Hate speech has become a pervasive problem in today's society, with its potential to spread negativity, fuel conflicts, and incite violence. Therefore, detecting and preventing hate speech has become a crucial task. Machine learning techniques have proved to be an effective tool in hate speech detection. These algorithms can analyze vast amounts of data, identify patterns and classify content based on predefined criteria. By automating the detection process, machine learning can save time, effort and resources compared to manual methods. Furthermore, machine learning models can learn and adapt over time, improving their accuracy and efficiency in identifying and filtering hate speech. Therefore, the application of machine learning techniques in hate speech detection has become a relevant area of research with the potential to make a significant impact in promoting a safer and more inclusive online environment.

The “Call me sexist but” data set consists of  16,914 annotated tweets collected over a 2 months period. 

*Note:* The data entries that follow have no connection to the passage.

-- ==== Sys2Proof/Laws/Keeps.lean ====
section
/-! SUPPORT. What no operation breaks: the queue of waiting commands is left alone, what has left the block stays as it left,
and the canonical forms of the stored array and of the fault logs are kept. Every operation over the state has a lemma
that says so, in the order of the model's files. -/

namespace Sys2Proof.Laws

open Sys2Proof Sys2Proof.Machine

/-- `s` comes from `a` by operations of the block. -/
def Keeps (a s : State) : Prop :=
  s.pending = a.pending ∧ a.out <+: s.out ∧ (memOk a → memOk s) ∧ (logsOk a → logsOk s)

/-- The state of a pair. -/
def KeepsP {α : Type} (a : State) (p : α × State) : Prop := Keeps a p.2

/-- A meaning answers a next state. -/
def KeepsR (a : State) (r : Res) : Prop := ∃ t, r = .next t ∧ Keeps a t

theorem Keeps.refl (a : State) : Keeps a a := ⟨rfl, List.prefix_rfl, id, id⟩

theorem Keeps.trans {a b c : State} (h : Keeps a b) (k : Keeps b c) : Keeps a c :=
  ⟨k.1.trans h.1, h.2.1.trans k.2.1, k.2.2.1 ∘ h.2.2.1, k.2.2.2 ∘ h.2.2.2⟩

theorem KeepsR.next {a t : State} (h : Keeps a t) : KeepsR a (.next t) := ⟨t, rfl, h⟩

theorem KeepsP.of_eq {α : Type} {a t : State} {p : α × State} {x : α} (e : p = (x, t)) (h : KeepsP a p) : Keeps a t := by
  subst e; exact h

theorem KeepsP.mk {α : Type} {a t : State} {x : α} (h : Keeps a t) : KeepsP a (x, t) := h

theorem KeepsP.snd {α : Type} {a : State} {p : α × State} (h : KeepsP a p) : Keeps a p.2 := h

/-- Keep a fact about a state that a `let` names. -/
theorem Keeps.cut {a x : State} {P : Prop} (h : Keeps a x) (k : Keeps a x → P) : P := k h

theorem KeepsP.cut {α : Type} {a : State} {x : α × State} {P : Prop} (h : KeepsP a x) (k : KeepsP a x → P) : P := k h

theorem Keeps.ite {a s t : State} {c : Prop} [Decidable c] (h : Keeps a s) (k : Keeps a t) : Keeps a (if c then s else t) := by
  split <;> assumption

theorem KeepsP.ite {α : Type} {a : State} {p q : α × State} {c : Prop} [Decidable c] (h : KeepsP a p) (k : KeepsP a q) :
    KeepsP a (if c then p else q) := by
  split <;> assumption

theorem KeepsR.ite {a : State} {p q : Res} {c : Prop} [Decidable c] (h : KeepsR a p) (k : KeepsR a q) :
    KeepsR a (if c then p else q) := by
  split <;> assumption

/-- The fields that carry the four facts. -/
theorem Keeps.of_fields {a s t : State} (h : Keeps a s) (hp : t.pending = s.pending) (ho : t.out = s.out) (hd : t.dram = s.dram)
    (hl : t.flt.log = s.flt.log) (hi : t.pwr.image.flt = s.pwr.image.flt) : Keeps a t :=
  ⟨hp.trans h.1, ho ▸ h.2.1, fun k => by unfold memOk; rw [hd]; exact h.2.2.1 k,
    fun k => by unfold logsOk; rw [hl, hi]; exact h.2.2.2 k⟩

/-- Marks a `let` that names an operation. -/
theorem useFun {P : Prop} (_ : State → State) (k : P) : P := k

theorem useRes {α : Type} {P : Prop} (_ : α → Res) (k : P) : P := k

theorem useVal {α : Type} {P : Prop} (_ : α) (k : P) : P := k

theorem useFun₂ {α : Type} {P : Prop} (_ : α → State → State) (k : P) : P := k

theorem useFun₃ {α β : Type} {P : Prop} (_ : α → β → State → State) (k : P) : P := k

theorem Keeps.foldl {α : Type} {a : State} {f : State → α → State} {l : List α} {s : State} (hs : Keeps a s)
    (hf : ∀ s x, Keeps a s → Keeps a (f s x)) : Keeps a (l.foldl f s) := by
  induction l generalizing s with
  | nil => exact hs
  | cons x l ih => exact ih (hf s x hs)

theorem KeepsP.foldl {α β : Type} {a : State} {f : β × State → α → β × State} {l : List α} {p : β × State} (hs : KeepsP a p)
    (hf : ∀ p x, KeepsP a p → KeepsP a (f p x)) : KeepsP a (l.foldl f p) := by
  induction l generalizing p with
  | nil => exact hs
  | cons x l ih => exact ih (hf p x hs)

end Sys2Proof.Laws
end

3,383 of those tweets were flagged for sexist content sent by 613 users, 1,972 for
racist content sent by 9 users, and 11,559 for neither sexist or racist and is sent by 614 users.

The purpose of this project is to use this dataset to gain a deeper understanding of the hate speech landscape on Twitter. 
To accomplish this, we will apply natural language processing (NLP) techniques to detect instances of hate speech in the dataset. By doing so, we hope to shed light on the prevalence of hate speech on social media platforms and better understand the specific types of language and behavior that constitute hate speech. Ultimately, this research could inform the development of more effective strategies for combating hate speech online and promoting more inclusive and respectful communication in digital spaces.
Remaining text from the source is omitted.